_TASK DETAILS:_ Find where "c.ending := rfl" appears in the entries below. That line and all lines after it, through the last, are to be duplicated exactly, with nothing else.

BEGIN DATA FOR THIS TASK

@[simp] theorem Ctx.setVm_s (c : Ctx) (i : Fin 32) (x : VWord) : (c.setVm i x).s = c.s := rfl
@[simp] theorem Ctx.setVm_p (c : Ctx) (i : Fin 32) (x : VWord) : (c.setVm i x).p = c.p := rfl
@[simp] theorem Ctx.setVm_lp (c : Ctx) (i : Fin 32) (x : VWord) : (c.setVm i x).lp = c.lp := rfl
@[simp] theorem Ctx.setVm_k (c : Ctx) (i : Fin 32) (x : VWord) : (c.setVm i x).k = c.k := rfl
@[simp] theorem Ctx.setVm_b (c : Ctx) (i : Fin 32) (x : VWord) : (c.setVm i x).b = c.b := rfl
@[simp] theorem Ctx.setVm_mrow (c : Ctx) (i : Fin 32) (x : VWord) : (c.setVm i x).mrow = c.mrow := rfl
@[simp] theorem Ctx.setVm_mcol (c : Ctx) (i : Fin 32) (x : VWord) : (c.setVm i x).mcol = c.mcol := rfl
@[simp] theorem Ctx.setVm_flags (c : Ctx) (i : Fin 32) (x : VWord) : (c.setVm i x).flags = c.flags := rfl
@[simp] theorem Ctx.setVm_pc (c : Ctx) (i : Fin 32) (x : VWord) : (c.setVm i x).pc = c.pc := rfl
@[simp] theorem Ctx.setVm_st (c : Ctx) (i : Fin 32) (x : VWord) : (c.setVm i x).st = c.st := rfl
@[simp] theorem Ctx.setVm_prior (c : Ctx) (i : Fin 32) (x : VWord) : (c.setVm i x).prior = c.prior := rfl
@[simp] theorem Ctx.setVm_wait (c : Ctx) (i : Fin 32) (x : VWord) : (c.setVm i x).wait = c.wait := rfl
@[simp] theorem Ctx.setVm_pfx (c : Ctx) (i : Fin 32) (x : VWord) : (c.setVm i x).pfx = c.pfx := rfl
@[simp] theorem Ctx.setVm_latch (c : Ctx) (i : Fin 32) (x : VWord) : (c.setVm i x).latch = c.latch := rfl
@[simp] theorem Ctx.setVm_yielding (c : Ctx) (i : Fin 32) (x : VWord) : (c.setVm i x).yielding = c.yielding := rfl
@[simp] theorem Ctx.setVm_chan (c : Ctx) (i : Fin 32) (x : VWord) : (c.setVm i x).chan = c.chan := rfl
@[simp] theorem Ctx.setVm_hdr (c : Ctx) (i : Fin 32) (x : VWord) : (c.setVm i x).hdr = c.hdr := rfl
@[simp] theorem Ctx.setVm_wdog (c : Ctx) (i : Fin 32) (x : VWord) : (c.setVm i x).wdog = c.wdog := rfl
@[simp] theorem Ctx.setVm_hold (c : Ctx) (i : Fin 32) (x : VWord) : (c.setVm i x).hold = c.hold := rfl
@[simp] theorem Ctx.setVm_outbox (c : Ctx) (i : Fin 32) (x : VWord) : (c.setVm i x).outbox = c.outbox := rfl
@[simp] theorem Ctx.setVm_heldOvf (c : Ctx) (i : Fin 32) (x : VWord) : (c.setVm i x).heldOvf = c.heldOvf := rfl
@[simp] theorem Ctx.setVm_lastid (c : Ctx) (i : Fin 32) (x : VWord) : (c.setVm i x).lastid = c.lastid := rfl
@[simp] theorem Ctx.setVm_cpycount (c : Ctx) (i : Fin 32) (x : VWord) : (c.setVm i x).cpycount = c.cpycount := rfl
@[simp] theorem Ctx.setVm_pushed (c : Ctx) (i : Fin 32) (x : VWord) : (c.setVm i x).pushed = c.pushed := rfl
@[simp] theorem Ctx.setVm_fr (c : Ctx) (i : Fin 32) (x : VWord) : (c.setVm i x).fr = c.fr := rfl
@[simp] theorem Ctx.setVm_floor (c : Ctx) (i : Fin 32) (x : VWord) : (c.setVm i x).floor = c.floor := rfl
@[simp] theorem Ctx.setVm_status (c : Ctx) (i : Fin 32) (x : VWord) : (c.setVm i x).status = c.status := rfl
@[simp] theorem Ctx.setVm_owners (c : Ctx) (i : Fin 32) (x : VWord) : (c.setVm i x).owners = c.owners := rfl
@[simp] theorem Ctx.setVm_ownAll (c : Ctx) (i : Fin 32) (x : VWord) : (c.setVm i x).ownAll = c.ownAll := rfl
@[simp] theorem Ctx.setVm_slices (c : Ctx) (i : Fin 32) (x : VWord) : (c.setVm i x).slices = c.slices := rfl
@[simp] theorem Ctx.setVm_unacked (c : Ctx) (i : Fin 32) (x : VWord) : (c.setVm i x).unacked = c.unacked := rfl
@[simp] theorem Ctx.setVm_posted (c : Ctx) (i : Fin 32) (x : VWord) : (c.setVm i x).posted = c.posted := rfl
@[simp] theorem Ctx.setVm_posts (c : Ctx) (i : Fin 32) (x : VWord) : (c.setVm i x).posts = c.posts := rfl
@[simp] theorem Ctx.setVm_lost (c : Ctx) (i : Fin 32) (x : VWord) : (c.setVm i x).lost = c.lost := rfl
@[simp] theorem Ctx.setVm_reqid (c : Ctx) (i : Fin 32) (x : VWord) : (c.setVm i x).reqid = c.reqid := rfl
@[simp] theorem Ctx.setVm_reqBase (c : Ctx) (i : Fin 32) (x : VWord) : (c.setVm i x).reqBase = c.reqBase := rfl
@[simp] theorem Ctx.setVm_persisted (c : Ctx) (i : Fin 32) (x : VWord) : (c.setVm i x).persisted = c.persisted := rfl
@[simp] theorem Ctx.setVm_fenceId (c : Ctx) (i : Fin 32) (x : VWord) : (c.setVm i x).fenceId = c.fenceId := rfl
@[simp] theorem Ctx.setVm_ending (c : Ctx) (i : Fin 32) (x : VWord) : (c.setVm i x).ending = c.ending := rfl
@[simp] theorem Ctx.setVm_counted (c : Ctx) (i : Fin 32) (x : VWord) : (c.setVm i x).counted = c.counted := rfl
@[simp] theorem Ctx.setVm_drop (c : Ctx) (i : Fin 32) (x : VWord) : (c.setVm i x).drop = c.drop := rfl
@[simp] theorem Ctx.setVm_record (c : Ctx) (i : Fin 32) (x : VWord) : (c.setVm i x).record = c.record := rfl
@[simp] theorem Ctx.setVm_trap (c : Ctx) (i : Fin 32) (x : VWord) : (c.setVm i x).trap = c.trap := rfl
@[simp] theorem Ctx.setVm_atBrk (c : Ctx) (i : Fin 32) (x : VWord) : (c.setVm i x).atBrk = c.atBrk := rfl
@[simp] theorem Ctx.setVm_deficit (c : Ctx) (i : Fin 32) (x : VWord) : (c.setVm i x).deficit = c.deficit := rfl
@[simp] theorem Ctx.setVm_quota (c : Ctx) (i : Fin 32) (x : VWord) : (c.setVm i x).quota = c.quota := rfl
@[simp] theorem Ctx.setVm_badS (c : Ctx) (i : Fin 32) (x : VWord) : (c.setVm i x).badS = c.badS := rfl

END DATA FOR THIS TASK

_OUTPUT OF THE TASK:_
@[simp] theorem Ctx.setVm_ending (c : Ctx) (i : Fin 32) (x : VWord) : (c.setVm i x).ending = c.ending := rfl
@[simp] theorem Ctx.setVm_counted (c : Ctx) (i : Fin 32) (x : VWord) : (c.setVm i x).counted = c.counted := rfl
@[simp] theorem Ctx.setVm_drop (c : Ctx) (i : Fin 32) (x : VWord) : (c.setVm i x).drop = c.drop := rfl
@[simp] theorem Ctx.setVm_record (c : Ctx) (i : Fin 32) (x : VWord) : (c.setVm i x).record = c.record := rfl
@[simp] theorem Ctx.setVm_trap (c : Ctx) (i : Fin 32) (x : VWord) : (c.setVm i x).trap = c.trap := rfl
@[simp] theorem Ctx.setVm_atBrk (c : Ctx) (i : Fin 32) (x : VWord) : (c.setVm i x).atBrk = c.atBrk := rfl
@[simp] theorem Ctx.setVm_deficit (c : Ctx) (i : Fin 32) (x : VWord) : (c.setVm i x).deficit = c.deficit := rfl
@[simp] theorem Ctx.setVm_quota (c : Ctx) (i : Fin 32) (x : VWord) : (c.setVm i x).quota = c.quota := rfl
@[simp] theorem Ctx.setVm_badS (c : Ctx) (i : Fin 32) (x : VWord) : (c.setVm i x).badS = c.badS := rfl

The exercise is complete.